## Entries shown
theorem walkFrom_walks (ws : List Walk) (dies : List Nat) (va lvl frame name by_ : Nat) :
    State.walkFrom { s with walks := ws } dies va lvl frame name by_ = s.walkFrom dies va lvl frame name by_ := by
  induction lvl generalizing frame name by_ with
  | zero =>
    rw [State.walkFrom, State.walkFrom]
    rfl
  | succ lvl ih =>
    rw [State.walkFrom, State.walkFrom]
    simp only [ih]
    rfl

/-- A walk does not read the walks that wait. -/
theorem walk_walks (s : State) (ws : List Walk) (dies : List Nat) (c va : Nat)
    : State.walk { s with walks := ws } dies c va = s.walk dies c va := by
  unfold State.walk
  simp only [walkFrom_walks]
  rfl

/-- A walk that starts alone reads the tables and ends: no line of a table is in L2 under another slot, so none is dropped. -/
theorem execTableWalk_of_alone (alone : s.walks = [k]) (started : k.started = true) (stored : k.stored = false)
    (plain : ∀ l ∈ s.lines, l.key = 0 ∨ 2 ≤ lineTier l.line) :
    exec (.tableWalk k.die k.cluster) s =
      let t : State := { s with walks := [] }
      let fail := fun g c l e => { t with wfaults := t.wfaults ++ [⟨k.core, k.warp, k.va / 4096, g, c, l, e⟩] }
      match s.walk (s.diesWith k.die) k.ctx k.va with
      | .bad g c l e => .next (fail g c l e)
      | .ok size leaf =>
        match s.leafOwn k size leaf with
        | some (g, c) => .next (fail g c (sizeLevel size) (leaf.toNat % 2 ^ 32))
        | none =>
          let e : Tlb := ⟨k.core, k.ctx, k.va / 2 ^ size * 2 ^ size, size, leaf, none⟩
          match k.warp.bind fun w => s.warps[w]? with
          | some w => .next ((t.tlbPut e).tlbPut { e with part := some w.part })
          | none => .next (t.tlbPut e) := by
  have kept (ln : Nat) : ((s.lineOf? ln).map fun l => l.key != 0 && decide (lineTier ln ≤ 1)).getD false = false := by
    cases hl : s.lineOf? ln with
    | none => rfl
    | some l =>
      have hline : l.line = ln := by simpa using List.find?_some hl
      rcases plain l (List.mem_of_find?_eq_some hl) with key | tier
      · simp [key]
      · rw [hline] at tier
        simp; omega
  have here : (s.walksAt k.die k.cluster).find? (fun k => k.started) = some k := by simp [State.walksAt, alone, started, stored]
  change execTableWalk k.die k.cluster s = _
  unfold execTableWalk
  simp only [here, kept, List.filter_false, List.foldl_nil, alone]
  have gone : [k].filter (fun x => x.id != k.id) = [] := by simp
  rw [gone, walkFix_of_none rfl]
  dsimp only
  rw [show State.diesWith { s with walks := [] } k.die = s.diesWith k.die from rfl, walk_walks]
  rfl

theorem keepsAll_tlbPut (s : State) (e : Tlb) : KeepsAll s (s.tlbPut e) :=
  .of_eq rfl rfl rfl rfl rfl rfl (fun _ => rfl) rfl rfl rfl rfl rfl rfl rfl rfl rfl fun _ => rfl

theorem mem_tlbPut (s : State) (e : Tlb) : e ∈ (s.tlbPut e).tlb := List.mem_append_left _ (List.mem_cons_self ..)

theorem keepsAll_walks (s : State) (ws : List Walk) : KeepsAll s { s with walks := ws } :=
  .of_eq rfl rfl rfl rfl rfl rfl (fun _ => rfl) rfl rfl rfl rfl rfl rfl rfl rfl rfl fun _ => rfl

theorem lt_base_add (n m : Nat) : n < n / 2 ^ m * 2 ^ m + 2 ^ m := by
  have := Nat.mod_lt n (Nat.two_pow_pos m)
  have := Nat.div_add_mod' n (2 ^ m)
  omega

/-- A walk that finds a leaf leaves it in the core's TLB (R68, R73). -/
theorem next_walk_ok (alone : s.walks = [k]) (started : k.started = true) (stored : k.stored = false)
    (plain : ∀ l ∈ s.lines, l.key = 0 ∨ 2 ≤ lineTier l.line) {size : Nat} {leaf : DWord}
    (found : s.walk (s.diesWith k.die) k.ctx k.va = .ok size leaf) (owned : s.leafOwn k size leaf = none) :
    Next (exec (.tableWalk k.die k.cluster) s) fun t => KeepsAll s t ∧ t.walks = [] ∧ t.wfaults = s.wfaults ∧
      ∃ e ∈ t.tlb, e.core = k.core ∧ e.ctx = k.ctx ∧ e.base ≤ k.va ∧ k.va < e.base + 2 ^ e.size ∧ e.size = size ∧ e.leaf = leaf := by
  have ran := execTableWalk_of_alone alone started stored plain
  rw [found] at ran
  simp only [owned] at ran
  have within := lt_base_add k.va size
  have below := Nat.div_mul_le_self k.va (2 ^ size)
  have before := keepsAll_walks s []
  split at ran
  · exact ⟨_, ran, before.trans ((keepsAll_tlbPut ..).trans (keepsAll_tlbPut ..)), rfl, rfl, _, mem_tlbPut _ _, rfl, rfl, below, within, rfl, rfl⟩
  · exact ⟨_, ran, before.trans (keepsAll_tlbPut ..), rfl, rfl, _, mem_tlbPut _ _, rfl, rfl, below, within, rfl, rfl⟩

/-- A walk that fails a check is reported (R73). -/
theorem next_walk_bad (alone : s.walks = [k]) (started : k.started = true) (stored : k.stored = false)
    (plain : ∀ l ∈ s.lines, l.key = 0 ∨ 2 ≤ lineTier l.line) {g c l e : Nat} (failed : s.walk (s.diesWith k.die) k.ctx k.va = .bad g c l e) :
    Next (exec (.tableWalk k.die k.cluster) s) fun t => KeepsAll s t ∧ t.walks = [] ∧ t.tlb = s.tlb ∧
      t.wfaults = s.wfaults ++ [⟨k.core, k.warp, k.va / 4096, g, c, l, e⟩] := by
  have ran := execTableWalk_of_alone alone started stored plain
  rw [failed] at ran
  exact ⟨_, ran, .of_eq rfl rfl rfl rfl rfl rfl (fun _ => rfl) rfl rfl rfl rfl rfl rfl rfl rfl rfl fun _ => rfl, rfl, rfl, rfl⟩

end Sys2Proof.Safety
end

section
/-! SUPPORT. Bytes written to a line that is in L2, by a request or by an engine one after another (R80). -/

namespace Sys2Proof.Safety
open Sys2Proof.Machine Sys2Proof.Forms Sys2Proof.Claims

variable {s t : State} {p : Place} {l : Line}

/-! ### Bytes of a line in L2 (R80) -/

theorem length_patch {data bs : List Byte} {off : Nat} (h : off + bs.length ≤ data.length) : (patch data off bs).length = data.length := by
  simp only [patch, List.length_append, List.length_take, List.length_drop]
  omega

theorem getD_patch {data bs : List Byte} {off : Nat} (h : off + bs.length ≤ data.length) (i : Nat) :
    (patch data off bs).getD i 0 = if off ≤ i ∧ i < off + bs.length then bs.getD (i - off) 0 else data.getD i 0 := by
  have len : (data.take off).length = off := by rw [List.length_take]; omega
  simp only [patch, List.getD_eq_getElem?_getD, List.append_assoc, List.getElem?_append, List.length_take, List.getElem?_take, List.getElem?_drop]
  grind

theorem fwdLine_of_none (h : s.forward = []) (ln : Nat) : s.fwdLine ln = ln := by
  unfold State.fwdLine
  split
  · rw [h]; rfl
  · rfl

theorem forwarded_of_none (h : s.forward = []) (p : Place) : s.forwarded p = p := by
  unfold State.forwarded
  split
  · rw [h]; rfl
  · rfl

theorem line_of_lineOf? {ln : Nat} (h : s.lineOf? ln = some l) : l.line = ln := by simpa using List.find?_some h

/-- The bytes of a line in L2 read under its own slot. -/
theorem viewByte_of_cached (h : Cached s p l) {pa : Nat} (same : lineOf p.tier pa = lineOf p.tier p.pa) :
    s.viewByte p.tier pa p.key = l.data.getD (pa % 128) 0 := by
  obtain ⟨found, key, -, -, forward⟩ := h
  simp [State.viewByte, State.viewLine, State.viewAt, fwdLine_of_none forward, same, found, key]

/-- A line reads the same where it is in L2 alike, and RAM and the tables of keys are the same. -/
theorem viewLine_congr {ln : Nat} (line : t.lineOf? ln = s.lineOf? ln) (mem : t.mem = s.mem) (memkey : t.memkey = s.memkey) (wbs : t.wbs = s.wbs)
    (keys : t.keys = s.keys) (hs : s.forward = []) (ht : t.forward = []) (slot : Nat) : t.viewLine ln slot = s.viewLine ln slot := by
  simp only [State.viewLine, State.viewAt, fwdLine_of_none hs, fwdLine_of_none ht, line, State.ramLine, State.keyId, mem, memkey, wbs, keys]

theorem lineOf?_map {g : Line → Line} (hg : ∀ x, (g x).line = x.line) (hl : t.lines = s.lines.map g) (ln : Nat) :
    t.lineOf? ln = (s.lineOf? ln).map g := by
  rw [State.lineOf?, hl, List.find?_map, State.lineOf?]
  simp [hg]

/-- What a write of bytes at a place makes of a line. -/
def patched (p : Place) (bs : List Byte) (rel : Option Nat) (own : Option Owner) (x : Line) : Line :=
  if x.line == lineOf p.tier p.pa then
    { x with data := patch x.data (p.pa % 128) bs, dirty := true, rel := rel, own := if p.tier == 2 then own else none }
  else x

theorem putLine_of_cached (h : Cached s p l) (bs : List Byte) (rel : Option Nat) (own : Option Owner) :
    s.putLine p bs rel own = { s with poison := s.cured p.tier p.pa bs.length, lines := s.lines.map (patched p bs rel own) } := by
  obtain ⟨found, key, -⟩ := h
  have there : State.lineOf? { s with poison := s.cured p.tier p.pa bs.length } (lineOf p.tier p.pa) = some l := found
  unfold State.putLine
  simp only [there, key, beq_self_eq_true, if_true]
  rfl

/-- The line of a place with bytes written at the place. -/
theorem cached_putLine (h : Cached s p l) {bs : List Byte} (fits : p.pa % 128 + bs.length ≤ 128) (rel : Option Nat) (own : Option Owner) :
    Cached (s.putLine p bs rel own) p (patched p bs rel own l) := by
  obtain ⟨found, key, len, tier, forward⟩ := id h
  have at_ := line_of_lineOf? found
  rw [putLine_of_cached h]
  refine ⟨?_, ?_, ?_, tier, forward⟩
  · rw [lineOf?_map (s := s) (g := patched p bs rel own) (fun x => by unfold patched; split <;> rfl) rfl, found]
    rfl
  · simp [patched, at_, key]
  · simp [patched, at_, length_patch, len, fits]

theorem storesAt_putLine (h : Cached s p l) {bs : List Byte} (fits : p.pa % 128 + bs.length ≤ 128) (rel : Option Nat) (own : Option Owner) :
    StoresAt s (s.putLine p bs rel own) p bs := by
  have after := cached_putLine h fits rel own
  obtain ⟨found, key, len, tier, forward⟩ := id h
  have data : (patched p bs rel own l).data = patch l.data (p.pa % 128) bs := by simp [patched, line_of_lineOf? found]
  have reads {pa : Nat} (same : lineOf p.tier pa = lineOf p.tier p.pa) : (s.putLine p bs rel own).viewByte p.tier pa p.key =
      if p.pa % 128 ≤ pa % 128 ∧ pa % 128 < p.pa % 128 + bs.length then bs.getD (pa % 128 - p.pa % 128) 0 else s.viewByte p.tier pa p.key := by
    rw [viewByte_of_cached after same, data, getD_patch (by omega), viewByte_of_cached h same]
  refine ⟨fun i hi => ?_, fun tier pa slot other => ?_, fun pa same out => ?_⟩
  · have same : lineOf p.tier (p.pa + i) = lineOf p.tier p.pa := by simp only [lineOf]; omega
    rw [reads same, if_pos (by omega)]
    congr 1
    omega
  · rw [putLine_of_cached h]
    have same := viewLine_congr (s := s) (t := { s with poison := s.cured p.tier p.pa bs.length, lines := s.lines.map (patched p bs rel own) })
      (ln := lineOf tier pa) ?_ rfl rfl rfl rfl forward forward slot
    · exact congrArg (fun data : List Byte => data.getD (pa % 128) 0) same
    rw [lineOf?_map (s := s) (g := patched p bs rel own) (fun x => by unfold patched; split <;> rfl) rfl]
    cases hx : s.lineOf? (lineOf tier pa) with
    | none => rfl
    | some x => simp [patched, line_of_lineOf? hx, other]
  · have low : pa / 128 = p.pa / 128 := by simp only [lineOf] at same; omega
    rw [reads same, if_neg (by omega)]

/-- A byte written at a place and more behind it in its line are those bytes written there. -/
theorem storesAt_cons {u : State} {b : Byte} {bs : List Byte} (within : p.pa % 128 + 1 < 128) (h : StoresAt s t p [b])
    (k : StoresAt t u { p with pa := p.pa + 1 } bs) : StoresAt s u p (b :: bs) := by
  obtain ⟨here, others, rest⟩ := h
  obtain ⟨here', others', rest'⟩ := k
  have next : lineOf p.tier (p.pa + 1) = lineOf p.tier p.pa := by simp only [lineOf]; omega
  refine ⟨fun i hi => ?_, fun tier pa slot other => ?_, fun pa same out => ?_⟩
  · cases i with
    | zero =>
      have first := here 0 (by simp)
      exact (rest' p.pa next.symm (.inl (Nat.lt_add_one p.pa))).trans first
    | succ i =>
      have := here' i (Nat.lt_of_succ_lt_succ hi)
      rwa [Nat.add_right_comm] at this
  · exact (others' tier pa slot fun e => other (e.trans next)).trans (others tier pa slot other)
  · rw [List.length_cons] at out
    exact (rest' pa (same.trans next.symm) (by simp only; omega)).trans (rest pa same (by simp only [List.length_singleton]; omega))

/-! ### An engine's writes (R180) -/

/-- A byte that an engine puts at a place whose line is in L2 goes to the line. -/
theorem unitPut_of_cached (h : Cached s p l) (b : Byte) : s.unitPut (s.forwarded p) b = s.putLine p [b] none none := by
  obtain ⟨-, -, -, tier, forward⟩ := h
  rw [forwarded_of_none forward, State.unitPut, if_neg (by simp; omega), if_neg (by simp; omega)]

theorem writeVirt_cons (s : State) (die c va : Nat) (b : Byte) (bs : List Byte) :
    s.writeVirt die c va (b :: bs) = (s.writeVirt die c va [b]).writeVirt die c (va + 1) bs := by
  simp only [State.writeVirt]
  split <;> rfl

theorem writeVirt_of_hit {die c va : Nat} (h : Cached s p l) (hit : s.xlateUnit die c wantEWrite va = .ok p) (b : Byte) :
    s.writeVirt die c va [b] = s.putLine p [b] none none := by
  simp only [State.writeVirt, hit]
  exact unitPut_of_cached h b

theorem bytesAt_cons (va : Nat) (b : Byte) (bs : List Byte) : bytesAt va (b :: bs) = (va, b) :: bytesAt (va + 1) bs := by
  simp only [bytesAt, List.zipIdx_cons, List.map_cons, Nat.add_zero, List.cons.injEq, true_and]
  rw [List.zipIdx_succ, List.map_map]
  simp [Function.comp_def, Nat.add_assoc, Nat.add_comm 1]

/-- Bytes written one after another within a line in L2. -/
theorem storesAt_writeVirt {die c va : Nat} {b : Byte} {bs : List Byte} (h : Cached s p l) (fits : p.pa % 128 + (b :: bs).length ≤ 128)
    (hits : Hits die c s p (bytesAt va (b :: bs))) : StoresAt s (s.writeVirt die c va (b :: bs)) p (b :: bs) := by
  induction bs generalizing s p l va b with
  | nil =>
    rw [bytesAt_cons] at hits
    rw [writeVirt_of_hit h hits.1]
    exact storesAt_putLine h fits none none
  | cons b' bs ih =>
    rw [bytesAt_cons] at hits
    obtain ⟨hit, hits⟩ := hits
    simp only [List.length_cons] at fits
    have put := writeVirt_of_hit h hit b
    have after : Cached (s.writeVirt die c va [b]) p _ := put ▸ cached_putLine h (by simp only [List.length_singleton]; omega) none none
    rw [writeVirt_cons]
    have next : lineOf p.tier (p.pa + 1) = lineOf p.tier p.pa := by simp only [lineOf]; omega
    obtain ⟨found, rest⟩ := after
    refine storesAt_cons (by omega) (put ▸ storesAt_putLine h (by simp only [List.length_singleton]; omega) none none)
      (ih (l := patched p [b] none none l) ⟨next ▸ found, rest⟩ ?_ hits)
    simp only [List.length_cons]
    omega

## Task objective
Retype, in the same exact form, the lines of the material above from the line holding "namespace Sys2Proof.Safety" through the line holding "have len : (data.take".

## Task result
namespace Sys2Proof.Safety
open Sys2Proof.Machine Sys2Proof.Forms Sys2Proof.Claims

variable {s t : State} {p : Place} {l : Line}

/-! ### Bytes of a line in L2 (R80) -/

theorem length_patch {data bs : List Byte} {off : Nat} (h : off + bs.length ≤ data.length) : (patch data off bs).length = data.length := by
  simp only [patch, List.length_append, List.length_take, List.length_drop]
  omega

theorem getD_patch {data bs : List Byte} {off : Nat} (h : off + bs.length ≤ data.length) (i : Nat) :
    (patch data off bs).getD i 0 = if off ≤ i ∧ i < off + bs.length then bs.getD (i - off) 0 else data.getD i 0 := by
  have len : (data.take off).length = off := by rw [List.length_take]; omega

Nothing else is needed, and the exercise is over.